Field Type Required Description
messages array yes Conversation history (see Messages)
model string no Model name override. Falls back to the component's default_model.
system string no Shorthand system prompt. Ignored if messages already contains a system role.
max_tokens int no Maximum tokens to generate.
temperature float no Sampling temperature.
top_p float no Nucleus sampling.
top_k int no Top-K sampling (Anthropic only).
stop array of strings no Stop sequences.
frequency_penalty float no Frequency penalty (OpenAI / llamacpp).
presence_penalty float no Presence penalty (OpenAI / llamacpp).
seed int no RNG seed (OpenAI / llamacpp).
tools array no Tools the model may call (see Tools). MCP tools are injected automatically.
session_id string no Opaque identifier for a server-side session (see Sessions).

Omitted inference parameters fall back to the component's configured defaults:, then to the provider's own defaults.

Messages

Each message has a role and content:

Role When to use
system Instructions for the model. Usually first.
user A human turn.
assistant A previous model response. Used for multi-turn.
assistant + tool_calls A model turn where the model requested tool calls.
tool The result of a tool call. Must follow the assistant turn that requested it.

Standard message:

{ "role": "user", "content": "Hello!" }

Assistant message with tool call (for building history):

{
  "role": "assistant",
  "tool_calls": [
    { "id": "call_1", "name": "get_weather", "input": { "city": "London" } }
  ]
}

Tool result:

{ "role": "tool", "content": "12°C, partly cloudy", "tool_call_id": "call_1" }

Tools

Tools follow the JSON Schema format:

{
  "name": "search_web",
  "description": "Search the web for up-to-date information.",
  "input_schema": {
    "type": "object",
    "properties": {
      "query": { "type": "string" }
    },
    "required": ["query"]
  }
}

Tip

You don't need to define tools in the request if you've configured MCP servers — daimon injects them automatically and executes them for you.

Response

Headers:

Content-Type: text/event-stream
Cache-Control: no-cache
Connection: keep-alive

The response body is a stream of Server-Sent Events.
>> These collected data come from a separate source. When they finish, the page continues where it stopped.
/-- A cache block: a run of words of one frame (09 R244). `cache` is a core's number for its L1, 512 plus the number of an L2
slice, or 1,024 plus a stop of Chord for the replicas in the slice that stands there. A block of a core's `stash` holds words that
a team there has mapped, outside its L1 (09 R242). -/
structure CBlock where
  cache : Nat
  frame : Nat
  start : Nat
  words : List CWord
  hint : Nat
  stash : Bool
  deriving DecidableEq, Repr

/-- A request of a core to a home slice: a miss request of its L1 with its fill run, and whether it asks for the exclusive state; or,
with `op`, the request of an operation that is performed at the home. `queued`: whether it has been admitted to the slice's queue of
32 or waits outside it in the request class (09 R245, R250; 12 R325 to R327). -/
structure Fill where
  core : Nat
  slice : Nat
  frame : Nat
  start : Nat
  len : Nat
  excl : Bool
  hint : Nat
  repl : Bool
  queued : Bool
  op : Option Nat
  deriving DecidableEq, Repr

/-- An entry of the TLB of a core, or of the cluster 512 + n: the virtual page (of 256 MiB where `large`), the leaf and its
place, and the entries the walk read (18 R404). -/
structure Tlb where
  unit : Nat
  ctx : Nat
  page : Nat
  large : Bool
  leafLoc : Nat
  leaf : Nat
  via : List (Nat × Nat)
  deriving DecidableEq, Repr

/-- An entry of the monitor table of a slice: the wave that waits, the word it watches, and whether that word has been
written since (10 R283, 11 R300), and whether an uncorrectable error has marked the entry (19 Table 19-1). -/
structure Monitor where
  slice : Nat
  wave : Nat
  word : Nat
  hit : Bool
  bad : Bool
  deriving DecidableEq, Repr

/-- A word of this device that another device caches, as the directory of its home records it (09 R264). -/
structure Guest where
  holder : Nat
  word : Nat
  excl : Bool
  deriving DecidableEq, Repr

/-- Where one thread's access goes: a physical location, or a byte of a team's scratchpad. -/
inductive Place where
  | mem (loc : Nat)
  | sp (team off : Nat)
  deriving DecidableEq, Repr

/-- One thread's part of a memory access: the thread, the place of each of its bytes, and its address. -/
structure Access where
  thread : Nat
  places : List Place
  addr : Nat
  deriving DecidableEq, Repr

/-- A range of locations, or of a team's scratchpad, that an operation in flight reads or writes (09 R263). -/
structure Rng where
  sp : Option Nat
  lo : Nat
  len : Nat
  deriving DecidableEq, Repr
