/-- The fields of the instruction hold no reserved value (04 R90 to R95, R100 to R114). Events have no fields to check. Log entry 79 (DEDUCED). -/
def legal : Instr → Bool
  | .vaddI8x8 o => okCode o.ca && okCode o.cb
  | .vsubI8x8 o => okCode o.ca && okCode o.cb
  | .vminI8x8 o => okCode o.ca && okCode o.cb
  | .vminN8x8 o => okCode o.ca && okCode o.cb
  | .vmaxI8x8 o => okCode o.ca && okCode o.cb
  | .vmaxN8x8 o => okCode o.ca && okCode o.cb
  | .vaddI8x8Sat o => okCode o.ca && okCode o.cb
  | .vaddN8x8Sat o => okCode o.ca && okCode o.cb
  | .vaddI16x4 o => okCode o.ca && okCode o.cb
  | .vsubI16x4 o => okCode o.ca && okCode o.cb
  | .vminI16x4 o => okCode o.ca && okCode o.cb
  | .vminN16x4 o => okCode o.ca && okCode o.cb
  | .vmaxI16x4 o => okCode o.ca && okCode o.cb
  | .vmaxN16x4 o => okCode o.ca && okCode o.cb
  | .vaddI16x4Sat o => okCode o.ca && okCode o.cb
  | .vaddN16x4Sat o => okCode o.ca && okCode o.cb
  | .vaddI32x2 o => okCode o.ca && okCode o.cb
  | .vsubI32x2 o => okCode o.ca && okCode o.cb
  | .vmulI32x2 o => okCode o.ca && okCode o.cb
  | .vmulhiI32x2 o => okCode o.ca && okCode o.cb
  | .vmulhiN32x2 o => okCode o.ca && okCode o.cb
  | .vminI32x2 o => okCode o.ca && okCode o.cb
  | .vminN32x2 o => okCode o.ca && okCode o.cb
  | .vmaxI32x2 o => okCode o.ca && okCode o.cb
  | .vmaxN32x2 o => okCode o.ca && okCode o.cb
  | .vshlI32x2 o => okCode o.ca && okCode o.cb
  | .vshrN32x2 o => okCode o.ca && okCode o.cb
  | .vshrI32x2 o => okCode o.ca && okCode o.cb
  | .vaddI32x2Sat o => okCode o.ca && okCode o.cb
  | .vaddN32x2Sat o => okCode o.ca && okCode o.cb
  | .vsubI32x2Sat o => okCode o.ca && okCode o.cb
  | .vsubN32x2Sat o => okCode o.ca && okCode o.cb
  | .vaddI64 o => okCode o.ca && okCode o.cb
  | .vsubI64 o => okCode o.ca && okCode o.cb
  | .vmulI64 o => okCode o.ca && okCode o.cb
  | .vmulhiI64 o => okCode o.ca && okCode o.cb
  | .vmulhiN64 o => okCode o.ca && okCode o.cb
  | .vminI64 o => okCode o.ca && okCode o.cb
  | .vminN64 o => okCode o.ca && okCode o.cb
  | .vmaxI64 o => okCode o.ca && okCode o.cb
  | .vmaxN64 o => okCode o.ca && okCode o.cb
  | .vshlI64 o => okCode o.ca && okCode o.cb
  | .vshrN64 o => okCode o.ca && okCode o.cb
  | .vshrI64 o => okCode o.ca && okCode o.cb
  | .vaddI64Sat o => okCode o.ca && okCode o.cb
  | .vaddN64Sat o => okCode o.ca && okCode o.cb
  | .vsubI64Sat o => okCode o.ca && okCode o.cb
  | .vsubN64Sat o => okCode o.ca && okCode o.cb
  | .vand o => okCode o.ca && okCode o.cb
  | .vor o => okCode o.ca && okCode o.cb
  | .vxor o => okCode o.ca && okCode o.cb
  | .vandn o => okCode o.ca && okCode o.cb
  | .vfaddF64 o => okCode o.ca && okCode o.cb
  | .vfsubF64 o => okCode o.ca && okCode o.cb
  | .vfmulF64 o => okCode o.ca && okCode o.cb
  | .vfmaF64 o => okCode o.ca && okCode o.cb
  | .vfminF64 o => okCode o.ca && okCode o.cb
  | .vfmaxF64 o => okCode o.ca && okCode o.cb
  | .vfminF64Nan o => okCode o.ca && okCode o.cb
  | .vfmaxF64Nan o => okCode o.ca && okCode o.cb
  | .vfaddF32x2 o => okCode o.ca && okCode o.cb
  | .vfsubF32x2 o => okCode o.ca && okCode o.cb
  | .vfmulF32x2 o => okCode o.ca && okCode o.cb
  | .vfmaF32x2 o => okCode o.ca && okCode o.cb
  | .vfminF32x2 o => okCode o.ca && okCode o.cb
  | .vfmaxF32x2 o => okCode o.ca && okCode o.cb
  | .vfminF32x2Nan o => okCode o.ca && okCode o.cb
  | .vfmaxF32x2Nan o => okCode o.ca && okCode o.cb
  | .vfaddF16x4 o => okCode o.ca && okCode o.cb
  | .vfsubF16x4 o => okCode o.ca && okCode o.cb
  | .vfmulF16x4 o => okCode o.ca && okCode o.cb
  | .vfmaF16x4 o => okCode o.ca && okCode o.cb
  | .vfminF16x4 o => okCode o.ca && okCode o.cb
  | .vfmaxF16x4 o => okCode o.ca && okCode o.cb
  | .vfminF16x4Nan o => okCode o.ca && okCode o.cb
  | .vfmaxF16x4Nan o => okCode o.ca && okCode o.cb
  | .vfaddBf16x4 o => okCode o.ca && okCode o.cb
  | .vfsubBf16x4 o => okCode o.ca && okCode o.cb
  | .vfmulBf16x4 o => okCode o.ca && okCode o.cb
  | .vfmaBf16x4 o => okCode o.ca && okCode o.cb
  | .vfminBf16x4 o => okCode o.ca && okCode o.cb
  | .vfmaxBf16x4 o => okCode o.ca && okCode o.cb
  | .vfminBf16x4Nan o => okCode o.ca && okCode o.cb
  | .vfmaxBf16x4Nan o => okCode o.ca && okCode o.cb
  | .saddI64 o => okCode o.ca && okCode o.cb
  | .ssubI64 o => okCode o.ca && okCode o.cb
  | .smulI64 o => okCode o.ca && okCode o.cb
  | .smulhiI64 o => okCode o.ca && okCode o.cb
  | .smulhiN64 o => okCode o.ca && okCode o.cb
  | .sand o => okCode o.ca && okCode o.cb
  | .sor o => okCode o.ca && okCode o.cb
  | .sxor o => okCode o.ca && okCode o.cb
  | .sshlI64 o => okCode o.ca && okCode o.cb
  | .sshrN64 o => okCode o.ca && okCode o.cb
  | .sshrI64 o => okCode o.ca && okCode o.cb
  | .sminI64 o => okCode o.ca && okCode o.cb
  | .sminN64 o => okCode o.ca && okCode o.cb
  | .smaxI64 o => okCode o.ca && okCode o.cb
  | .smaxN64 o => okCode o.ca && okCode o.cb
  | .vsel o => okCode o.ca && okCode o.cb
  | .vmov o => okCode o.ca
  | .vsplat o => okCode o.ca
  | .smov o => okCode o.ca
  | .vfabs o => okCode o.ca
  | .vfneg o => okCode o.ca
  | .vrcp o => okCode o.ca
  | .vrsqrt o => okCode o.ca
  | .vsqrt o => okCode o.ca
  | .vsin o => okCode o.ca
  | .vcos o => okCode o.ca
  | .vsinpi o => okCode o.ca
  | .vcospi o => okCode o.ca
  | .vexp2 o => okCode o.ca
  | .vlog2 o => okCode o.ca
  | .vtanh o => okCode o.ca
  | .vfrintn o => okCode o.ca
  | .vfrintz o => okCode o.ca
  | .vfrintm o => okCode o.ca
  | .vfrintp o => okCode o.ca
  | .vfclass o => okCode o.ca
  | .vabs o => okCode o.ca
  | .vneg o => okCode o.ca
  | .vnot o => okCode o.ca
  | .vpopc o => okCode o.ca
  | .vclz o => okCode o.ca
  | .vbrev o => okCode o.ca
  | .vquant o => okCode o.ca
  | .vdequant o => okCode o.ca
  | .vcbdec o => okCode o.ca
  | .vfaddQ o => okQ o
  | .vfsubQ o => okQ o
  | .vfmulQ o => okQ o
  | .vfmaQ o => okQ o
  | .vcvt o => okCvt o
  | .amadI8x8 o => okCode o.ca && okCode o.cb && o.d.toNat < 16
  | .amadN8x8 o => okCode o.ca && okCode o.cb && o.d.toNat < 16
  | .amadF16x4 o => okCode o.ca && okCode o.cb && o.d.toNat < 16
  | .amadBf16x4 o => okCode o.ca && okCode o.cb && o.d.toNat < 16
  | .amadF32x2 o => okCode o.ca && okCode o.cb && o.d.toNat < 16
  | .amadF64 o => okCode o.ca && okCode o.cb && o.d.toNat < 16
  | .amov o => okCode o.ca && okCode o.cb && o.d.toNat < 16
  | .azero o => o.d.toNat < 16
  | .vnarrowLo o => o.a.toNat < 16
  | .vnarrowHi o => o.a.toNat < 16
  | .vnarrowI16x4Sat o => o.a.toNat < 16
  | .vnarrowF16x4 o => o.a.toNat < 16
  | .vceq o => okCode o.ca && okPd o.pd && okCmpType 0 o.t
  | .sceq o => okCode o.ca && okPd o.pd && okCmpType 0 o.t
  | .vcne o => okCode o.ca && okPd o.pd && okCmpType 1 o.t
  | .scne o => okCode o.ca && okPd o.pd && okCmpType 1 o.t
  | .vclt o => okCode o.ca && okPd o.pd && okCmpType 2 o.t
  | .sclt o => okCode o.ca && okPd o.pd && okCmpType 2 o.t
  | .vcle o => okCode o.ca && okPd o.pd && okCmpType 3 o.t
  | .scle o => okCode o.ca && okPd o.pd && okCmpType 3 o.t
  | .vcgt o => okCode o.ca && okPd o.pd && okCmpType 4 o.t
  | .scgt o => okCode o.ca && okPd o.pd && okCmpType 4 o.t
  | .vcge o => okCode o.ca && okPd o.pd && okCmpType 5 o.t
  | .scge o => okCode o.ca && okPd o.pd && okCmpType 5 o.t
  | .vcord o => okCode o.ca && okPd o.pd && okCmpType 6 o.t
  | .scord o => okCode o.ca && okPd o.pd && okCmpType 6 o.t
  | .vcunord o => okCode o.ca && okPd o.pd && okCmpType 7 o.t
  | .scunord o => okCode o.ca && okPd o.pd && okCmpType 7 o.t
  | .vcneu o => okCode o.ca && okPd o.pd && okCmpType 8 o.t
  | .scneu o => okCode o.ca && okPd o.pd && okCmpType 8 o.t
  | .pand o => okPd o.pd
  | .por o => okPd o.pd
  | .pxor o => okPd o.pd
  | .pandn o => okPd o.pd
  | .pnot o => okPd o.pd
  | .pmov o => okPd o.pd
  | .vshflN64 o => okPd o.p
  | .vshflN32x2 o => okPd o.p
  | .vshflN16x4 o => okPd o.p
  | .vshflN8x8 o => okPd o.p
  | .vbcast o => okPd o.p
  | .vall o => okPd o.p
  | .vany o => okPd o.p
  | .vuni o => okPd o.p
  | .vredAdd o => okRed false o
  | .vredMin o => okRed false o
  | .vredMax o => okRed false o
  | .vscanAdd o => okRed false o
  | .vscanMin o => okRed false o
  | .vscanMax o => okRed false o
  | .vscanxAdd o => okRed false o
  | .vscanxMin o => okRed false o
  | .vscanxMax o => okRed false o
  | .vredAnd o => okRed true o
  | .vredOr o => okRed true o
  | .vredXor o => okRed true o
  | .vscanAnd o => okRed true o
  | .vscanOr o => okRed true o
  | .vscanXor o => okRed true o
  | .vscanxAnd o => okRed true o
  | .vscanxOr o => okRed true o
  | .vscanxXor o => okRed true o
  | .vtopk o => okTopk o
  | .ldg o => okLoadReg o.size o.d
  | .lds o => okLoadReg o.size o.d
  | .ldc o => okLoadReg o.size o.d
  | .stg o => okStore o.size o.dcode o.data
  | .sts o => okStore o.size o.dcode o.data
  | .atomAdd o => okAtomInt o
  | .atomAnd o => okAtomInt o
  | .atomOr o => okAtomInt o
  | .atomXor o => okAtomInt o
  | .atomMinI o => okAtomInt o
  | .atomMinN o => okAtomInt o
  | .atomMaxI o => okAtomInt o
  | .atomMaxN o => okAtomInt o
  | .atomFadd o => okAtomInt o
  | .redAdd o => okAtomInt o
  | .redAnd o => okAtomInt o
  | .redOr o => okAtomInt o
  | .redXor o => okAtomInt o
  | .redMinI o => okAtomInt o
  | .redMinN o => okAtomInt o
  | .redMaxI o => okAtomInt o
  | .redMaxN o => okAtomInt o
  | .redFadd o => okAtomInt o
  | .atomExch o => okExch o
  | .redExch o => okExch o
  | .atomCas o => okCas o
  | .redCas o => okCas o
  | .atomLdo o => okLdo o
  | .redSto o => okSto o
  | .fence o => okScope o.scope
  | .racq o => okScope o.scope && evenReg o.range
  | .mwait o => okMwait o
  | .barArrive o => okBs o.bs
  | .barWait o => okBs o.bs
  | .barSync o => okBs o.bs
  | .flush o => okScope o.g && evenReg o.f2
  | .inval o => okScope o.g && evenReg o.f2
  | .hsplit o => evenReg o.f1
  | .rget o => evenReg o.f1
  | .kiter o => evenReg o.f1
  | .smap o => evenReg o.f2
  | .rmodeSwm o => evenReg o.f2
  | .rmodeCoh o => evenReg o.f2
  | .yield o => o.live.toNat ≤ 64
  | .kneigh o => evenReg o.f1 && o.face.toNat < 6
  | .sysrd o => sysAssigned o.num.toNat
  | .syswr o => sysWritable o.num.toNat
  | _ => true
Each event is a JSON object on a data: line, terminated by a blank line:

data: {"type":"text","text":"In ancient Greek thought"}

data: {"type":"text","text":", a daimon is a guiding spirit."}

data: {"type":"done"}

Chunk types:

type Additional fields Description
text text: string A text fragment from the model. Concatenate to build the full response.
tool_call tool_call: {id, name, input} The model invoked a tool. Daimon executes it automatically and continues. This event is forwarded so you can show progress in your UI.
done The stream completed successfully. No further events follow.
error error: string A terminal error occurred. No further events follow.

Tool call event

{
  "type": "tool_call",
  "tool_call": {
    "id":    "call_abc123",
    "name":  "get_weather",
    "input": { "city": "Tokyo" }
  }
}

After emitting this event, daimon executes the tool via the owning MCP server, appends the result to the conversation, and continues calling the model. The client does not need to take any action.

HTTP status codes

Code Meaning
200 OK Request accepted; SSE stream follows.
400 Bad Request Invalid JSON body.
404 Not Found Unknown component name.
500 Internal Server Error Provider returned an error before streaming began.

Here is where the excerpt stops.